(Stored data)
◇ ◇ ◇ ◇

-- ==== Sys2Proof/Machine/Regs.lean ====
section
/-!
DEFINITION. Register accesses (R9 to R11, R476 to R478, R494, R495): what a read of each register returns, what a write of each does,
and which path may write which.
-/

namespace Sys2Proof.Machine

open Sys2Proof

/-! ## Access codes (R11, Table 0.7) -/

/-- The bits of a field in a written word. -/
def Field.of (f : Field) (v : Nat) : Nat := v / 2 ^ f.lo % 2 ^ f.width

/-- One field of a written word by its access code; the fields that a W1S bit or a lock governs have writes of their own. -/
def Dev.writeField (v : Nat) (d : Dev) (f : Field) : Dev :=
  match f.acc with
  | .rw => d.wr f (f.of v)
  | .wo => d.wr f (f.of v)
  | .w1c => if f.of v = 0 then d else d.wr f 0
  | _ => d

/-- The fields of a register written, but for some. -/
def Dev.writeBut (d : Dev) (r : RegName) (i j v : Nat) (but : List Field) : Dev :=
  ((r.fields i j).filter (fun f => !but.contains f)).foldl (Dev.writeField v) d

/-- The fields of a register written (R11). -/
def Dev.writePlain (d : Dev) (r : RegName) (i j v : Nat) : Dev := d.writeBut r i j v []

/-- A word of some fields with their values. -/
def wordOf (l : List (Field × Nat)) : Nat := l.foldl (fun n fv => n + fv.2 % 2 ^ fv.1.width * 2 ^ fv.1.lo) 0

/-! ## Absent registers (R2, R3) -/

/-- Whether an address lies in a port or patron that the HJ-1664S-W does not have. -/
def State.absentAt (s : State) (a : Nat) : Bool :=
  (decide (0x100000 ≤ a) && decide (a < 0x140000) && !s.portExists ((a - 0x100000) / 0x1000)) ||
    (decide (0x1000000 ≤ a) && !s.patronExists ((a - 0x1000000) / 0x100))

/-! ## Reads -/

/-- CMD_STATUS.STATE of a level (Table 4.20). -/
def Dev.levelState (d : Dev) (l : Nat) : Nat :=
  let asleep := fun n => decide ((d.shelf (shelfKey n l)).st = .selfRefresh)
  if (List.range 64).all asleep then 2
  else if (List.range 64).any asleep then 3
  else if (List.range 64).any (fun n => decide ((d.shelf (shelfKey n l)).st = .recovering)) then 1
  else 0

/-- TROLLEY_GROUP[g].STATUS (Table 10.11). -/
def Dev.groupStatus (d : Dev) (g : Nat) : Nat :=
  let partner := g ^^^ 1
  let away := !d.domainOn (Dom.trolleyGroup partner)
  wordOf [(F.TROLLEY_GROUP_STATUS_RUNNING g, ((List.range 4).filter (fun k => (d.work (4 * g + k)).isSome)).length),
    (F.TROLLEY_GROUP_STATUS_RECALLED g, (d.groupOf g).recalled.length),
    (F.TROLLEY_GROUP_STATUS_FETCHED g, (d.groupOf g).fetched.length),
    (F.TROLLEY_GROUP_STATUS_SERVING_PARTNER g, (away && d.domainOn (Dom.trolleyGroup g)).toNat),
    (F.TROLLEY_GROUP_STATUS_GATED g, (!d.domainOn (Dom.trolleyGroup g)).toNat),
    (F.TROLLEY_GROUP_STATUS_RECALLS g, d.rd (F.TROLLEY_GROUP_STATUS_RECALLS g))]

/-- TROLLEY[t].STATUS (Table 10.12). -/
def Dev.trolleyStatus (d : Dev) (t : Nat) : Nat :=
  match d.work t with
  | none => wordOf [(F.TROLLEY_STATUS_STATE t, if d.withdrawnTrolleys.contains t then 3 else 0)]
  | some w =>
    wordOf [(F.TROLLEY_STATUS_STATE t, if d.withdrawnTrolleys.contains t then 3 else if w.stop.isSome then 2 else 1),
      (F.TROLLEY_STATUS_PATRON t, w.desc.patron), (F.TROLLEY_STATUS_RING t, w.desc.ring),
      (F.TROLLEY_STATUS_OPCODE t, w.desc.opcode), (F.TROLLEY_STATUS_IN_FLIGHT t, w.inFlight)]

/-- REKEY_REC[s] (Table 10.13). -/
def Dev.rekeyWord (d : Dev) (k : Nat) : Nat :=
  match d.rekeys[k]? with
  | none => 0
  | some r => wordOf [(F.REKEY_REC_PATRON k, r.patron), (F.REKEY_REC_OPEN k, 1), (F.REKEY_REC_SEGMENT k, r.segment),
      (F.REKEY_REC_LINES_DONE k, popCount r.map 1024)]

/-- RESHELVE_STATUS (Table 11.13). -/
def Dev.reshelveWord (d : Dev) : Nat :=
  let j := d.job (d.rd F.RESHELVE_JOB_JOB)
  wordOf [(F.RESHELVE_STATUS_BUSY, d.rd F.RESHELVE_STATUS_BUSY), (F.RESHELVE_STATUS_RESULT, d.rd F.RESHELVE_STATUS_RESULT),
    (F.RESHELVE_STATUS_STATE, (j.map (·.st.code)).getD 0), (F.RESHELVE_STATUS_END, (j.map (·.ended)).getD 0),
    (F.RESHELVE_STATUS_ACTIVE, (d.jobs.filter (fun kv => kv.2.active)).length)]

/-- PERF_SEL of a counter (Table 19.2). -/
def Perf.sel (p : Perf) (c : Nat) : Nat :=
  wordOf [(F.PERF_SEL_EVENT c, p.event), (F.PERF_SEL_EN c, p.en.toNat), (F.PERF_SEL_PATRON_EN c, p.patronEn.toNat),
    (F.PERF_SEL_CHAIN c, p.chain.toNat), (F.PERF_SEL_LEAF c, p.leaf.toNat), (F.PERF_SEL_OVF c, p.ovf.toNat)]

/-- PERF_FILTER of a counter (Table 19.2). -/
def Perf.filterWord (p : Perf) (c : Nat) : Nat :=
  wordOf [(F.PERF_FILTER_UNIT c, p.unit), (F.PERF_FILTER_UNIT_MASK c, p.unitMask), (F.PERF_FILTER_PATRON c, p.patron)]

/-- Whether the foot serves the ledger (Table 11.15): from Step 2 of a cold start, but not in reset nor in CLOSED. -/
def Dev.ledgerServed (d : Dev) : Bool :=
  d.start.begun && decide (2 ≤ d.rd F.DEV_START_STATUS_PHASE) && !d.footInReset && !d.pow.closed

◇ ◇ ◇ ◇

### TASK DETAILS
Beginning at the top of the records above, transcribe each line exactly up to and including the line that holds "their own. -/".

### SOLVED EXERCISE
-- ==== Sys2Proof/Machine/Regs.lean ====
section
/-!
DEFINITION. Register accesses (R9 to R11, R476 to R478, R494, R495): what a read of each register returns, what a write of each does,
and which path may write which.
-/

namespace Sys2Proof.Machine

open Sys2Proof

/-! ## Access codes (R11, Table 0.7) -/

/-- The bits of a field in a written word. -/
def Field.of (f : Field) (v : Nat) : Nat := v / 2 ^ f.lo % 2 ^ f.width

/-- One field of a written word by its access code; the fields that a W1S bit or a lock governs have writes of their own. -/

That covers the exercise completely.